Based on the above results, using lower numbers of mapper-reducer processes is the most optimal for smaller document collections (50 files, with 100 words per file). This shows using more processes actually decrease performance, because of the increased overhead.

With larger collections, the optimal number of processes increase, and is shown in the next figures. Notice how the performance benefits from more mapper processes, but not more reducer processes, suggesting the bottleneck to be in mapping.

Performance landscape for Jaccard similarity with larger collections
Performance landscape for Cosine similarity with larger collections

The function for generating these plots are programmed in python and matplotlib. Coloring in the surface, as well as making them transparent is very useful for visibility reasons, as matplotlib is rather limited in 3D plotting capabilities. The lack of interactivity (when plotting in Jupyter Notebook) also affected the design of the plot.

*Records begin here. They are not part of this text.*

/-- MATRIX_OP_START and MATRIX_OP_COMPLETE (R305, R311, R318): the head of a core's queue starts once the shutter lets it go and the lines it reads
are present; performed, ACLR puts its value into every element of its tile, AMOV.TOB the values read at issue, AMOV.TOV fills its
registers with the tile's elements in the active lanes; no other tile element changes, and the operation leaves the queue. ALD puts the
words of its rows into the tile, once they are read in the pane or, run by run, from their lines; a line that is refused ends it with a
trap that comes late (R360, R382). DRAIN leaves the queue as a job that holds the tile's elements, and TFETCH leaves its entry waiting for
the lines of its rows (R315, R319).
The model's own readings and choices it rests on: log entry 16. -/
def Obligations.matrix_operations_are_performed_in_order : Prop :=
  (∀ (s : State) (core id : Nat) (o : MatOp), s.matHead core = some (id, o) →
    (∀ jid j, o.job = some jid → SMap.find s.jobs jid = some j → s.jobFree jid j = true) →
    (∀ h ∈ o.holds, ∀ x, SMap.find s.holds h = some x → x.performed = true ∧ x.waiting = []) →
    exec (.matrixOpStart core) s = .next { s with matq := s.matq.put id { o with started := true } }) ∧
  (∀ (s : State) (core id : Nat) (o : MatOp) (fr : Frame) (vals : Nat → BitVec 32 × Bool), s.matHead core = some (id, o) → o.started = true →
    s.frame? o.frame = some fr → o.job = none → o.holds = [] →
    ((∃ v p, o.kind = .aclr v p ∧ ∀ e < 1024, vals e = (v, p)) ∨
      (∃ vs, o.kind = .amovTob vs ∧ vs.length = 1024 ∧ ∀ e < 1024, vs[e]? = some (vals e))) →
    ∃ t fr', exec (.matrixOpComplete core) s = .next t ∧ t.frame? o.frame = some fr' ∧ t.mem = s.mem ∧ t.cache = s.cache ∧
      SMap.find t.matq id = none ∧
      (∀ e < 1024, fr'.tileElem o.side o.tile e = vals e) ∧
      (∀ side tile e, e < 1024 → tile < 64 → o.tile < 64 → (side, tile) ≠ (o.side, o.tile) →
        fr'.tileElem side tile e = fr.tileElem side tile e)) ∧
  (∀ (s : State) (core id n reg : Nat) (lanes : BitVec 64) (o : MatOp) (fr : Frame) (u : RodUnit) (p : Producer), s.matHead core = some (id, o) →
    o.started = true → o.kind = .amovTov n reg lanes → o.job = none → o.holds = [] → s.frame? o.frame = some fr → fr.unit? o.unit = some u →
    SMap.find s.producers n = some p → p.frame = o.frame → p.unit = o.unit → p.faulted = false → fr.width ≠ 0 → fr.width ≤ 64 → o.rod < 64 / fr.width →
    ∃ t v, exec (.matrixOpComplete core) s = .next t ∧ t.unit? o.frame o.unit = some v ∧ t.mem = s.mem ∧ SMap.find t.producers n = none ∧
      ∀ e < 1024, let l := unitLane fr.width o.rod (e % fr.width)
        lanes.getLsbD l = true →
          v.vec (reg + e / fr.width) l = (fr.tileElem o.side o.tile e).1 ∧
          v.vecPoisoned (reg + e / fr.width) l = (fr.tileElem o.side o.tile e).2) ∧
  (∀ (s : State) (core id : Nat) (o : MatOp) (fr : Frame) (rows : List (List RowRun)) (off : Nat → Nat), s.matHead core = some (id, o) →
    o.started = true → o.kind = .ald true rows → s.frame? o.frame = some fr → rows.length = 32 →
    (∀ r < 32, off r % 16 = 0 ∧ ∃ q, rows[r]? = some [q] ∧ q.n = 128 ∧ q.off = off r) →
    ∃ t fr', exec (.matrixOpComplete core) s = .next t ∧ t.frame? o.frame = some fr' ∧ s.matLeft id o t ∧
      ∀ e < 1024, let a := off (e / 32) + 4 * (e % 32)
        fr'.tileElem o.side o.tile e = if memb (a / 4) fr.panePoison = true then (0, true) else (BitVec.ofNat 32 (fr.paneRead a 4), false)) ∧
  (∀ (s : State) (core id : Nat) (o : MatOp) (fr : Frame) (rows : List (List RowRun)) (data : List PByte), s.matHead core = some (id, o) →
    o.started = true → o.kind = .ald false rows → s.frame? o.frame = some fr → data.length = 4096 →
    (s.rowsRead o ∧ data = o.data ∨
      ∃ q, runsLeft rows.flatten o.data.length = [q] ∧ s.rowsDenied fr.bay false [[q]] = none ∧
        s.linesOpen fr.bay o.k false [(q.line, q.key)] = none ∧
        let l := s.lineNow q.key q.line
        data = o.data ++ (toBytes q.n (lineBytes l.1 q.off q.n)).map (fun b => clean b l.2)) →
    ∃ t fr', exec (.matrixOpComplete core) s = .next t ∧ t.frame? o.frame = some fr' ∧ SMap.find t.matq id = none ∧
      ∀ e < 1024, let bs := (data.drop (4 * e)).take 4
        fr'.tileElem o.side o.tile e =
          if bs.any (·.2) = true then (0, true) else (BitVec.ofNat 32 (ofBytes (bs.map (·.1))), false)) ∧
  (∀ (s : State) (core id k : Nat) (va : BitVec 64) (o : MatOp) (fr : Frame) (u : RodUnit) (rows : List (List RowRun)) (q : RowRun)
      (qs : List RowRun), s.matHead core = some (id, o) → o.started = true → o.kind = .ald false rows → s.frame? o.frame = some fr →
    fr.unit? o.unit = some u → runsLeft rows.flatten o.data.length = q :: qs → s.rowsDenied fr.bay false [[q]] = some (k, va) →
    ∃ t fr' v, exec (.matrixOpComplete core) s = .next t ∧ t.frame? o.frame = some fr' ∧ fr'.unit? o.unit = some v ∧ s.matLeft id o t ∧
      fr'.tiles = fr.tiles ∧ ∃ tr, v.late = u.late ++ [tr] ∧ tr.cause = k ∧ tr.taddr = va ∧ tr.lane = some o.lane ∧ tr.widx = some o.pc) ∧
  (∀ (s : State) (core id jid : Nat) (o : MatOp) (fr : Frame) (d : DrainCtl) (j : Job), s.matHead core = some (id, o) → o.started = true →
    o.kind = .drain d → s.frame? o.frame = some fr → o.job = some jid → SMap.find s.jobs jid = some j →
    ∃ t, exec (.matrixOpComplete core) s = .next t ∧ SMap.find t.matq id = none ∧ t.frames = s.frames ∧ t.mem = s.mem ∧ t.cache = s.cache ∧
      SMap.find t.jobs jid =
        some { j with kind := .drain d ((List.range 1024).map (fr.tileElem o.side o.tile)), started := true }) ∧
  (∀ (s : State) (core id h : Nat) (o : MatOp) (fr : Frame) (x : FetchHold), s.matHead core = some (id, o) → o.started = true →
    o.kind = .tfetch h → s.frame? o.frame = some fr → o.job = none → SMap.find s.holds h = some x →
    ∃ t, exec (.matrixOpComplete core) s = .next t ∧ SMap.find t.matq id = none ∧ t.frames = s.frames ∧ t.mem = s.mem ∧ t.cache = s.cache ∧
      SMap.find t.holds h = some { x with performed := true, waiting := rowLines x.rows })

import matplotlib.pyplot as plt
from mpl_toolkits.mplot3d import Axes3D
from matplotlib import cm

"""
3D plotter for mapper-reducer processes

Data: x,y,z are all vectors of the same length.
This function handles reshaping them automatically.

xstep and ystep is simply xtick and ytick values.
"""
def LandscapePlot (x, y, z, xstep, ystep, **kwargs):
    fig = kwargs.get( 'fig', plt.figure(figsize=kwargs.get('figsize',(12,12))) )
    ax = kwargs.get( 'ax', fig.add_subplot(kwargs.get('subplot',111) , projection='3d') )
    
    X = np.reshape(x, (xstep.size,ystep.size))
    Y = np.reshape(y, (xstep.size,ystep.size))
    Z = np.reshape(z, (xstep.size,ystep.size))
    
    # Plot Surface
    cmap = kwargs.get('cmap',cm.jet)
    surf = ax.plot_surface(X, Y, Z, 
                           rstride=1, cstride=1, cmap=cmap, zorder=1, alpha=kwargs.get('alpha',1),
                           linewidth=1, antialiased=True, shade=True)
    cticks = np.arange(np.floor(np.min(z)), np.ceil(np.max(z)), kwargs.get('ctickstep',10) )
    cbar = fig.colorbar(surf, shrink=kwargs.get('colorbar_shrink',1), aspect=12, ticks=cticks, extend='both')
    cbar.set_label('Avg time (ms)\n', rotation=270, fontsize=12, labelpad=20)
    
    ax.set_xlabel( kwargs.get('xlabel','Map Processes (X)'), fontsize=kwargs.get('xlabel_fontsize',10) )
    ax.set_ylabel( kwargs.get('ylabel','Reduce Processes (Y)'), fontsize=kwargs.get('ylabel_fontsize',10) )
    ax.set_zlabel( kwargs.get('zlabel','Avg Time (ms)'), fontsize=kwargs.get('zlabel_fontsize',10) )
    ax.set_title( kwargs.get('title','Map Reduce'), fontsize=kwargs.get('title_fontsize',10))
    ax.view_init( kwargs.get('view_v',60), 180+kwargs.get('view_h',60))

    plt.xticks(np.arange(1,xstep.size+1))
    plt.yticks(np.arange(1,ystep.size+1))
    
    # Find Minimum
    xmin = x[np.argmin(z)]
    ymin = y[np.argmin(z)]
    zmin = z[np.argmin(z)]
    minLabel = "Minimum: ({0:d}, {1:d}, {2:.2f})".format(xmin, ymin, zmin)
    minPoint = ax.scatter(xmin,ymin,zmin, label=minLabel, color='green', s=50, zorder=10)
    
    # Find Maximum
    xmax = x[np.argmax(z)]
    ymax = y[np.argmax(z)]
    zmax = z[np.argmax(z)]
    maxLabel = "Maximum: ({0:d}, {1:d}, {2:.2f})".format(xmax, ymax, zmax)
    maxPoint = ax.scatter(xmax,ymax,zmax, label=maxLabel, color='fuchsia', s=50, zorder=10)
    
    ax.legend(loc='lower left')
    
    return (fig, ax)